The words ‘Catholic’ and ‘philosophy’ form an uneasy combination which arguably should not exist at all, since it seems to carry the misleading implication that all the authors to whom it refers had an allegiance to Rome, and reduces to a questionable common denominator a number of thinkers whose views were sometimes conflicting. It is therefore preferable to speak of ‘Catholic philosophers’ in the plural, or, if we still insist on using the expression, to put the epithet between cautious quotation marks: ‘Catholic philosophy’.

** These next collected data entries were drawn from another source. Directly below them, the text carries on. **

-- ==== Sys2Proof/Machine/Spdm.lean ====
section
/-! DEFINITION. The DOE mailbox and the SPDM responder (16_host_attachment.md R410; 19_start_configuration_identity.md R479, R486, R487). The spec names
SPDM 1.3 and IDE_KM and gives no layouts: they are PRESUMED (log entry 26). What only keys or chance could give is a free value. -/

namespace Sys2Proof.Machine

open Sys2Proof.Crypto

/-! ### Data objects -/

/-- A DOE data object of a type (0 Discovery, 1 CMA/SPDM, 2 Secured CMA/SPDM), padded to whole 32-bit words. -/
def doeObject (type : Nat) (payload : List Byte) : List Byte :=
  let n := roundUp payload.length 4
  leBytes 2 1 ++ leBytes 1 type ++ [0] ++ leBytes 4 (n / 4 + 2) ++ padTo n payload

/-- The type and payload of an object of at most 65,536 bytes. -/
def doeParse (object : List Byte) : Option (Nat × List Byte) :=
  if 8 ≤ object.length ∧ object.length ≤ 65536 ∧ fieldAt object 0 2 = 1 then some (fieldAt object 2 1, object.drop 8) else none

/-- An SPDM request: its transport (0 the DOE, n + 1 the fabric peer n), the session that secures it, and its bytes. -/
structure Req where
  transport : Nat
  session : Option SpdmSession
  msg : List Byte
  deriving DecidableEq, Repr

/-- Error codes of an SPDM ERROR. -/
def seInvalid : Nat := 0x01
def seUnexpected : Nat := 0x04
def seUnspecified : Nat := 0x05
def seDecrypt : Nat := 0x06
def seSessionLimit : Nat := 0x0A
def seSessionRequired : Nat := 0x0B
def seVersion : Nat := 0x41

def spdmError (code : Nat) : List Byte := [0x13, 0x7F, BitVec.ofNat 8 code, 0]

/-- Header of a response of SPDM 1.3. -/
def spdmHead (code p1 p2 : Nat) : List Byte := [0x13, BitVec.ofNat 8 code, BitVec.ofNat 8 p1, BitVec.ofNat 8 p2]

namespace Dev

/-- The next free bytes of a reply. -/
def drawSpdm (d : Dev) (n : Nat) : Dev × List Byte := ({ d with freeCtr := d.freeCtr + 1 }, padTo n (Config.spdmBytes d.freeCtr n))

/-- A response goes out where the request came in, sealed in its session if it has one. -/
def answer (d : Dev) (q : Req) (bs : List Byte) : Dev :=
  let (d, secured, payload) : Dev × Nat × List Byte := match q.session with
    | none => (d, 0, bs)
    | some x =>
      let c := Config.spdmSealed d.freeCtr bs
      ({ d with freeCtr := d.freeCtr + 1 }, 1, leBytes 4 x.id ++ leBytes 2 c.length ++ c)
  if q.transport = 0 then d.emit (.object 0 (doeObject (1 + secured) payload))
  else d.sendReliable (q.transport - 1) tyMgmt mgSpdm 0 ([BitVec.ofNat 8 mgSpdm, BitVec.ofNat 8 secured] ++ List.replicate 6 0 ++ payload) false

def endSession (d : Dev) (x : SpdmSession) : Dev := { d with spdm := { d.spdm with sessions := d.spdm.sessions.erase x } }

def putSession (d : Dev) (x y : SpdmSession) : Dev :=
  { d with spdm := { d.spdm with sessions := d.spdm.sessions.map fun z => if z = x then y else z } }

/-- SPDM_SECURE_FAIL: the transport (0 DOE, 1 fabric) and the peer's node; a DOE has none. -/
def secureFail (d : Dev) (x : SpdmSession) : Dev :=
  (d.endSession x).raise .spdmSecureFail srcLantern [(1, min x.transport 1), (2, if x.transport = 0 then 0xFFFF else x.transport - 1)]

def spdmStage (d : Dev) (transport : Nat) : Nat := assocD 0 transport d.spdm.stage
def setStage (d : Dev) (transport n : Nat) : Dev := { d with spdm := { d.spdm with stage := assocPut transport n d.spdm.stage } }

end Dev

namespace State

/-- Is a payload a request of this code? -/
def spdmIs (code : Nat) (msg : List Byte) : Bool := fieldAt msg 1 1 = code && decide (4 ≤ msg.length)

/-- The request that came in: its transport, whether it is secured, its payload, and the state without it. -/
def spdmIncoming (s : State) (v : Via) : Option (Nat × Bool × List Byte × State) :=
  match v with
  | .doe object =>
    if !s.dev.configured then none else
    match doeParse object with
    | some (1, b) => some (0, false, b, s)
    | some (2, b) => some (0, true, b, s)
    | _ => none
  | .fabric _ =>
    (s.nextMessage fun m => m.type = tyMgmt && fieldAt m.data 0 1 = mgSpdm && decide (m.data.length ≤ 65544)).map fun (m, s') =>
      (s.dev.val (Reg.peerCfgNode m.peer) + 1, bit (fieldAt m.data 1 1) 0, m.data.drop 8, s')

/-- A request of a code is served in every state but SLEEP (R486). One that another code spells is not this step's; a secured one that fails its
AEAD check ends its session. -/
def spdm (s : State) (code : Nat) (v : Via) (opened : Option (List Byte)) (run : Req → Dev → Dev) : State :=
  if s.dev.inState stSleep then s else
  let s := match v with
    | .doe _ => s
    | .fabric r => s.onRx r Zft.isSpdm
  match s.spdmIncoming v with
  | none => s
  | some (t, secured, b, after) =>
    let serve (x : Option SpdmSession) (m : List Byte) : State :=
      if spdmIs code m then after.onDev fun d => run ⟨t, x, m⟩ (d.bump Ctr.btSpdmRequests) else s
    if !secured then serve none b else
    match s.dev.spdm.sessions.find? fun x => x.transport = t && x.id = fieldAt b 0 4, opened with
    | some x, none => after.onDev (·.secureFail x)
    | some x, some m => serve (some x) m
    | none, _ => after

end State

/-! ### Connection -/

namespace Dev

/-- A request after the connection has come to a stage, of version 1.3; one in a session before FINISH is unexpected. -/
def connected (d : Dev) (q : Req) (stage : Nat) (run : Dev → Dev) : Dev :=
  if fieldAt q.msg 0 1 != 0x13 then d.answer q (spdmError seVersion)
  else if d.spdmStage q.transport < stage || q.session.any (!·.finished) then d.answer q (spdmError seUnexpected)
  else run d

/-- VERSION: 1.3 only. -/
def spdmVersion (q : Req) (d : Dev) : Dev :=
  (d.setStage q.transport 1).answer q [0x10, 0x04, 0, 0, 0, 1, 0x00, 0x13]

/-- CAPABILITIES: certificates, challenge, signed measurements, encryption, MAC, key exchange, heartbeat and key update. -/
def spdmCapabilities (q : Req) (d : Dev) : Dev :=
  d.connected q 1 fun d =>
    let (d, ct) := d.drawSpdm 1
    let flags := 2 ^ 1 + 2 ^ 2 + 2 * 2 ^ 3 + 2 ^ 6 + 2 ^ 7 + 2 ^ 9 + 2 ^ 13 + 2 ^ 14
    (d.setStage q.transport (max 2 (d.spdmStage q.transport))).answer q
      (spdmHead 0x61 0 0 ++ [0] ++ ct ++ [0, 0] ++ leBytes 4 flags ++ leBytes 4 65536 ++ leBytes 4 65536)

/-- The algorithm structures of a request, answered with what R486 supports: DHE secp256r1, AEAD AES-256-GCM, no requester key, key schedule 1. -/
def algStructs (b : List Byte) : List Byte :=
  (chunks 4 b).flatMap fun x =>
    let sel := [(2, 8), (3, 2), (5, 1)].foldl (fun n (t, v) => if fieldAt x 0 1 = t then v &&& fieldAt x 2 2 else n) 0
    leBytes 1 (fieldAt x 0 1) ++ [0x20] ++ leBytes 2 sel

/-- ALGORITHMS: of what is offered, ECDSA P-256 and SHA-256. -/
def spdmAlgorithms (q : Req) (d : Dev) : Dev :=
  d.connected q 2 fun d =>
    let b := q.msg
    let n := fieldAt b 2 1
    let structs := ((b.drop (32 + 4 * (fieldAt b 28 1 + fieldAt b 29 1))).take (4 * n))
    let asym := fieldAt b 8 4 &&& 16
    let hash := fieldAt b 12 4 &&& 1
    let body := [BitVec.ofNat 8 (fieldAt b 6 1 &&& 1), 0] ++ leBytes 4 2 ++ leBytes 4 asym ++ leBytes 4 hash ++ List.replicate 12 0 ++ [0, 0, 0, 0]
      ++ algStructs structs
    let d := if asym = 16 ∧ hash = 1 then d.setStage q.transport (max 3 (d.spdmStage q.transport)) else d
    d.answer q (spdmHead 0x63 n 0 ++ leBytes 2 (6 + body.length) ++ body)

/-! ### Certificates -/

/-- Slot 0: the root certificate, then the device certificate, after the length and the root's digest. -/
def certChain (d : Dev) : List Byte :=
  let body := sha256 (d.boot.certs.getD 0 []) ++ d.boot.certs.flatten
  leBytes 2 (4 + body.length) ++ [0, 0] ++ body

/-- DIGESTS. -/
def spdmDigests (q : Req) (d : Dev) : Dev :=
  d.connected q 3 fun d => d.answer q (spdmHead 0x01 1 1 ++ sha256 d.certChain)

/-- CERTIFICATE: a portion of slot 0. -/
def spdmCertificate (q : Req) (d : Dev) : Dev :=
  d.connected q 3 fun d =>
    let chain := d.certChain
    let off := fieldAt q.msg 4 2
    if fieldAt q.msg 2 1 % 16 != 0 || decide (chain.length ≤ off) then d.answer q (spdmError seInvalid) else
    let part := (chain.drop off).take (fieldAt q.msg 6 2)
    d.answer q (spdmHead 0x02 0 0 ++ leBytes 2 part.length ++ leBytes 2 (chain.length - off - part.length) ++ part)

/-- The ten measurements of R487 as (value type, value), at the latest snapshot point; in RECOVERY, 2 to 6 are 32 zero bytes. -/
def measurements (d : Dev) : List (Nat × List Byte) :=
  let zero : List Byte := List.replicate 32 0
  let of (i : Nat) : List Byte := if d.inState stRecovery then zero else d.boot.measured.getD i zero
  let bank (i : Nat) : List Byte := d.spdm.banks.getD i (if i = 2 then List.replicate 9 0 else zero)
  [(0, Config.romDigest), (1, of 0), (1, of 1), (3, of 2), (2, of 3), (3, of 4), (3, bank 0), (3, bank 1), (0x83, bank 2),
   (0x86, leBytes 8 (d.rd Reg.btImageVersion) ++ leBytes 8 (d.rd Reg.btBuildId))]

/-- The measurement block of an index, from 1. -/
def measurementBlock (i : Nat) (m : Nat × List Byte) : List Byte :=
  leBytes 1 i ++ [1] ++ leBytes 2 (3 + m.2.length) ++ leBytes 1 m.1 ++ leBytes 2 m.2.length ++ m.2

/-- The measurement summary: none, all of them hashed, or that of a trusted base, which no rule picks out. -/
def summary (d : Dev) (type : Nat) : Dev × List Byte :=
  if type = 0 then (d, [])
  else if type = 0xFF then (d, sha256 (d.measurements.zipIdx.flatMap fun (m, i) => measurementBlock (i + 1) m))
  else d.drawSpdm 32

/-- Does a request that needs the identity key get the ERROR of R486? -/
def keyed (d : Dev) (q : Req) (run : Dev → Dev) : Dev :=
  if d.flag Reg.btStatusIdValid then run d else d.answer q (spdmError seUnspecified)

One thinker to whom the term ‘Catholic philosophy’ could, in a sense, be applied was Maurice Blondel (1861–1949), despite the fact that, in his anxiety to avoid the accusation that his philosophy was an apologetics, he was careful to point out in a revealingly entitled book Le problème de la Philosophie Catholique (1932) that he had not used this problematical expression ‘one single time’ in his earlier classic work L'Action (1893). Even so he wanted to restore it to its original, etymological, meaning of universality, the full significance of which was indissociable from the ecclesiastical dimension. Thus, in the third part of the work, he endeavoured in twenty pages to demonstrate ‘in what sense, with what reservations, and at what price “Catholic” … philosophy is conceivable and achievable’. This was logically in keeping with his Pan-Christianism, which was stated with supreme self-assurance in La philosophie et l'Esprit chrétien (1944), the fourth part of a ‘tetralogy’ of works written with a common purpose, the other parts being La Pensée (1934), L'Etre et les Etres (1935), and a new volume again entitled L'Action (1936–7).